EXERCISE DESCRIPTION.
Pull out every line below holding the word "omega".

DATA TO PROCESS.
theorem recovered_isRounding {flat : List Cplx} {n i : Nat} (hi : i < n) (hn : n ≤ flat.length) :
    isRounding (((recovered Config.num flat n).map IntTerm.val).getD i 0) (elemVal flat i).re := by
  have hlt : i < flat.length := by omega
  simpa [recovered, elemVal, hi, hlt] using round_isRounding flat[i].re

/-- Integer `i` of a trial rounds the symbol of position `i`: block `i / N`, subcarrier `i % N`. -/
theorem trialIntegers_isRounding {n N p i : Nat} {wave : List Cplx} (hl : wave.length % (N + p) = 0)
    (hle : n ≤ wave.length / (N + p) * N) (hi : i < n) (e : SweepEntry) (script : List NoiseScript) (free : Nat) :
    isRounding ((trialIntegers n wave N p e script free).getD i 0)
      (exactSymbol N p (noisyWave wave e script free) (i / N) (i % N)).re := by
  have hN : 0 < N := Nat.pos_of_ne_zero (by rintro rfl; omega)
  rw [← deframe_elemVal (by simpa using hl) (by simpa using position_block_lt hle hi) (Nat.mod_lt i hN),
    Nat.div_add_mod']
  exact recovered_isRounding hi (by rw [deframe_length, noisyWave_length, Nat.mul_comm]; exact hle)

/-- A symbol of the noisy waveform in the samples sent and the noise drawn (44_channel R181, 42_cmac_dft R145). -/
theorem exactSymbol_noisyWave {N p c : Nat} {wave : List Cplx} (hc : c < wave.length / (N + p)) (m : Nat)
    (e : SweepEntry) (script : List NoiseScript) (free : Nat) :
    exactSymbol N p (noisyWave wave e script free) c m =
      ∑ n ∈ Finset.range N,
        let j := c * (N + p) + p + n
        (elemVal wave j + Real.sqrt ((10 : ℝ) ^ (-e.snr.val / 10)) * noiseVal e.seed script[0]? free j) *
          Complex.exp (-(2 * Real.pi * (m * n) / N) * Complex.I) := by
  refine Finset.sum_congr rfl fun n hn => ?_
  rw [noisyWave_elemVal (block_sample_lt hc (Finset.mem_range.mp hn)), Nat.add_assoc]

theorem mismatches_zip (rec : List IntTerm) (idx : List Nat) :
    mismatches (rec.zip idx) = ((rec.map IntTerm.val).zip idx).countP fun p => decide (p.1 ≠ (p.2 : ℤ)) := by
  rw [List.zip_map_left, List.countP_map]
  rfl

/-- The rate of a trial is the quotient of the integers that differ from their index (46_sweep R222). -/
theorem trial_rate_val {idx : List Nat} (h : idx ≠ []) (wave : List Cplx) (N p : Nat) (e : SweepEntry)
    (script : List NoiseScript) (free : Nat) :
    (trial Config.num idx wave N p e script free).rate.val =
      ((((trialIntegers idx.length wave N p e script free).zip idx).countP
        fun p => decide (p.1 ≠ (p.2 : ℤ)) : Nat) : ℝ) / (idx.length : ℝ) := by
  rw [trial, if_neg (by simpa using h)]
  exact (errorRate_val _ _).trans (by rw [mismatches_zip]; rfl)

/-- Settles O43: entry `t` of the result is the trial of sweep entry `t`, whose integers round the symbols of the noisy
waveform. -/
theorem sweepMeasuresEveryTrial : Obligations.SweepMeasuresEveryTrial := by
  unfold Obligations.SweepMeasuresEveryTrial
  refine ⟨by decide, fun s hs => ⟨fun h => ?_, fun h => ?_⟩⟩
  · exact faultsWith_of_commandBody_error hs
      (sweepBody_of_bad_config (by rwa [← sweepConfig_iff, Bool.not_eq_true] at h))
  have hc := (sweepConfig_iff s).mpr h
  refine ⟨fun h => faultsWith_of_commandBody_error hs (sweepBody_of_none hc h),
    fun idx wave hi hw => ⟨fun h => ?_, fun hl hle => ?_⟩⟩
  · obtain hl | hle := h
    · exact faultsWith_of_commandBody_error hs (sweepBody_of_not_whole hc hi hw hl)
    · exact faultsWith_of_commandBody_error hs (sweepBody_of_short hc hi hw hle)
  refine ⟨_, _, _, exec_sweep hs hc hi hw hl hle, (sweepTrials_keys ..).trans (sweepEntries_snr s),
    fun hne => ?_, fun t key rate hentry hne => ?_⟩
  · rw [← unseeded_sweepEntries]
    exact sweepTrials_leaves _ _ _ _ _ hne _ _ _
  · have ht := (List.getElem?_eq_some_iff.mp hentry).1
    rw [sweepTrials_length, sweepEntries_length] at ht
    rw [sweepTrials_entry _ _ _ _ _ hne _ _ _ _ _ (sweepEntries_getElem? ht),
      unseeded_take_sweepEntries s t ht.le] at hentry
    obtain ⟨-, rfl⟩ := Prod.mk.inj (Option.some.inj hentry)
    refine ⟨_, trialIntegers_length hle _ _ _, fun i hlt => ?_, trial_rate_val hne ..⟩
    have hround := trialIntegers_isRounding hl hle hlt (sweepRead s.sweepTable t)
      (s.noiseScript.drop (unseededBefore s t)) (s.freeIdx + 2 * wave.length * unseededBefore s t)
    rw [exactSymbol_noisyWave (position_block_lt hle hlt)] at hround
    simpa only [List.getElem?_drop, Nat.add_zero] using hround

/-! ## The empty payload -/

theorem noise_free_le (f : NumFormat) (seed : Seed) (L : Nat) (script : List NoiseScript) (free : Nat) :
    free ≤ (noise f seed L script free).free := by
  rw [noise_free]
  split <;> omega

/-- Beside the noise of its trial, each entry takes one free value, which is its rate. -/
theorem sweepTrials_empty_cons_rates (f : NumFormat) (wave : List Cplx) (N p : Nat) (e : SweepEntry)
    (es : List SweepEntry) (script : List NoiseScript) (free : Nat) :
    (sweepTrials f [] wave N p (e :: es) script free).result.map (·.2) =
      .undetermined (noise f e.seed wave.length script free).free ::
        (sweepTrials f [] wave N p es (noise f e.seed wave.length script free).script
          ((noise f e.seed wave.length script free).free + 1)).result.map (·.2) :=
  rfl

theorem sweepTrials_empty_cons_free (f : NumFormat) (wave : List Cplx) (N p : Nat) (e : SweepEntry)
    (es : List SweepEntry) (script : List NoiseScript) (free : Nat) :
    (sweepTrials f [] wave N p (e :: es) script free).free =
      (sweepTrials f [] wave N p es (noise f e.seed wave.length script free).script
        ((noise f e.seed wave.length script free).free + 1)).free :=
  rfl

/-- With no original index a sweep only moves the counter of the free values on. -/
theorem sweepTrials_empty_free_le (f : NumFormat) (wave : List Cplx) (N p : Nat) (es : List SweepEntry)
    (script : List NoiseScript) (free : Nat) : free ≤ (sweepTrials f [] wave N p es script free).free := by
  induction es generalizing script free with
  | nil => exact le_rfl
  | cons e es ih =>
    rw [sweepTrials_empty_cons_free]
    exact (Nat.le_succ_of_le (noise_free_le ..)).trans (ih _ _)

/-- With no original index every rate is a free value that the sweep itself numbers (46_sweep R224). -/
theorem sweepTrials_empty_rate {f : NumFormat} {wave : List Cplx} {N p : Nat} {es : List SweepEntry}
    {script : List NoiseScript} {free : Nat} {r : Rate}
    (hr : r ∈ (sweepTrials f [] wave N p es script free).result.map (·.2)) :
    ∃ k, free ≤ k ∧ k < (sweepTrials f [] wave N p es script free).free ∧ r = .undetermined k := by
  induction es generalizing script free with
  | nil => cases hr
  | cons e es ih =>
    have hnoise := noise_free_le f e.seed wave.length script free
    rw [sweepTrials_empty_cons_rates] at hr
    rw [sweepTrials_empty_cons_free]
    obtain rfl | hr := List.mem_cons.mp hr
    · exact ⟨_, hnoise, sweepTrials_empty_free_le .., rfl⟩
    · obtain ⟨k, hk, hlt, rfl⟩ := ih hr
      exact ⟨k, by omega, hlt, rfl⟩

/-- The trials after one take free values with higher numbers, so that no two rates are the same one. -/
theorem sweepTrials_empty_nodup (f : NumFormat) (wave : List Cplx) (N p : Nat) (es : List SweepEntry)
    (script : List NoiseScript) (free : Nat) :
    ((sweepTrials f [] wave N p es script free).result.map (·.2)).Nodup := by
  induction es generalizing script free with
  | nil => exact List.nodup_nil
  | cons e es ih =>
    rw [sweepTrials_empty_cons_rates]
    refine List.nodup_cons.mpr ⟨fun hmem => ?_, ih _ _⟩
    obtain ⟨k, hk, -, heq⟩ := sweepTrials_empty_rate hmem
    cases heq
    omega

/-- Settles O44: the rates are free values that this sweep numbers, each trial's higher than those before it. -/
theorem sweepOfEmptyPayloadIsFree : Obligations.SweepOfEmptyPayloadIsFree := by
  unfold Obligations.SweepOfEmptyPayloadIsFree
  intro s wave hs hn hsnr hi hw hl
  refine ⟨_, _, exec_sweep hs (by simp [hn, hsnr]) hi hw hl (Nat.zero_le _), rfl,
    (sweepTrials_keys ..).trans (sweepEntries_snr s), fun e he => ?_, sweepTrials_empty_nodup ..⟩
  obtain ⟨k, hk, hlt, hrate⟩ := sweepTrials_empty_rate (List.mem_map_of_mem he)
  exact ⟨k, hk, hlt, by rw [hrate, Rate.val]⟩

end Sys2Proof.Machine
end

section
/-! The output boundary `REPACK` and `NOP` (47_output_and_misc R240, R241, R245): the bits of bytes in a row and where
those of one byte stand, the bytes that `REPACK` writes, the statements. -/

namespace Sys2Proof.Machine

open Sys2Proof

/-! ## The bits of bytes in a row -/

theorem divBits_eq_byteBits (y : Byte) : divBits y = byteBits y :=
  List.map_congr_left fun b _ => (getLsbD_eq_decide_div y (7 - b)).symm

theorem flatMap_divBits (ys : List Byte) : ys.flatMap divBits = bytesToBits ys :=
  List.flatMap_congr fun y _ => divBits_eq_byteBits y

/-- The bits from position `8q` on are those of the bytes from the `q`-th on. -/
theorem bytesToBits_drop (ys : List Byte) (q : Nat) : (bytesToBits ys).drop (8 * q) = bytesToBits (ys.drop q) := by
  induction q generalizing ys with
  | zero => rfl
  | succ q ih =>
    cases ys with
    | nil => rfl
    | cons y ys =>
      rw [Nat.mul_succ, Nat.add_comm, bytesToBits_cons, ← byteBits_length y, List.drop_length_add_append,
        byteBits_length, ih, List.drop_succ_cons]

/-- Eight bits from position `8q` are those of byte `q`, also in a prefix that keeps all eight. -/
theorem bytesToBits_take_slice {ys : List Byte} {q m : Nat} {y : Byte} (hy : ys[q]? = some y) (hm : 8 * q + 8 ≤ m) :
    (((bytesToBits ys).take m).drop (8 * q)).take 8 = byteBits y := by
  obtain ⟨hq, rfl⟩ := List.getElem?_eq_some_iff.mp hy
  rw [List.drop_take, List.take_take, Nat.min_eq_left (by omega), bytesToBits_drop, List.drop_eq_getElem_cons hq,
    bytesToBits_cons, List.take_left' (byteBits_length _)]

/-! ## `REPACK` -/

theorem repackBody_of_none {s : State} (h : s.rxint = none ∨ s.bits = none) : repackBody s = .error .eSeq := by
  obtain h | h := h
  · simp [repackBody, h]
  · cases hints : s.rxint <;> simp [repackBody, h, hints]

WORKED SOLUTION.
  have hlt : i < flat.length := by omega
  have hN : 0 < N := Nat.pos_of_ne_zero (by rintro rfl; omega)
  split <;> omega
      exact ⟨k, by omega, hlt, rfl⟩
    omega
  rw [List.drop_take, List.take_take, Nat.min_eq_left (by omega), bytesToBits_drop, List.drop_eq_getElem_cons hq,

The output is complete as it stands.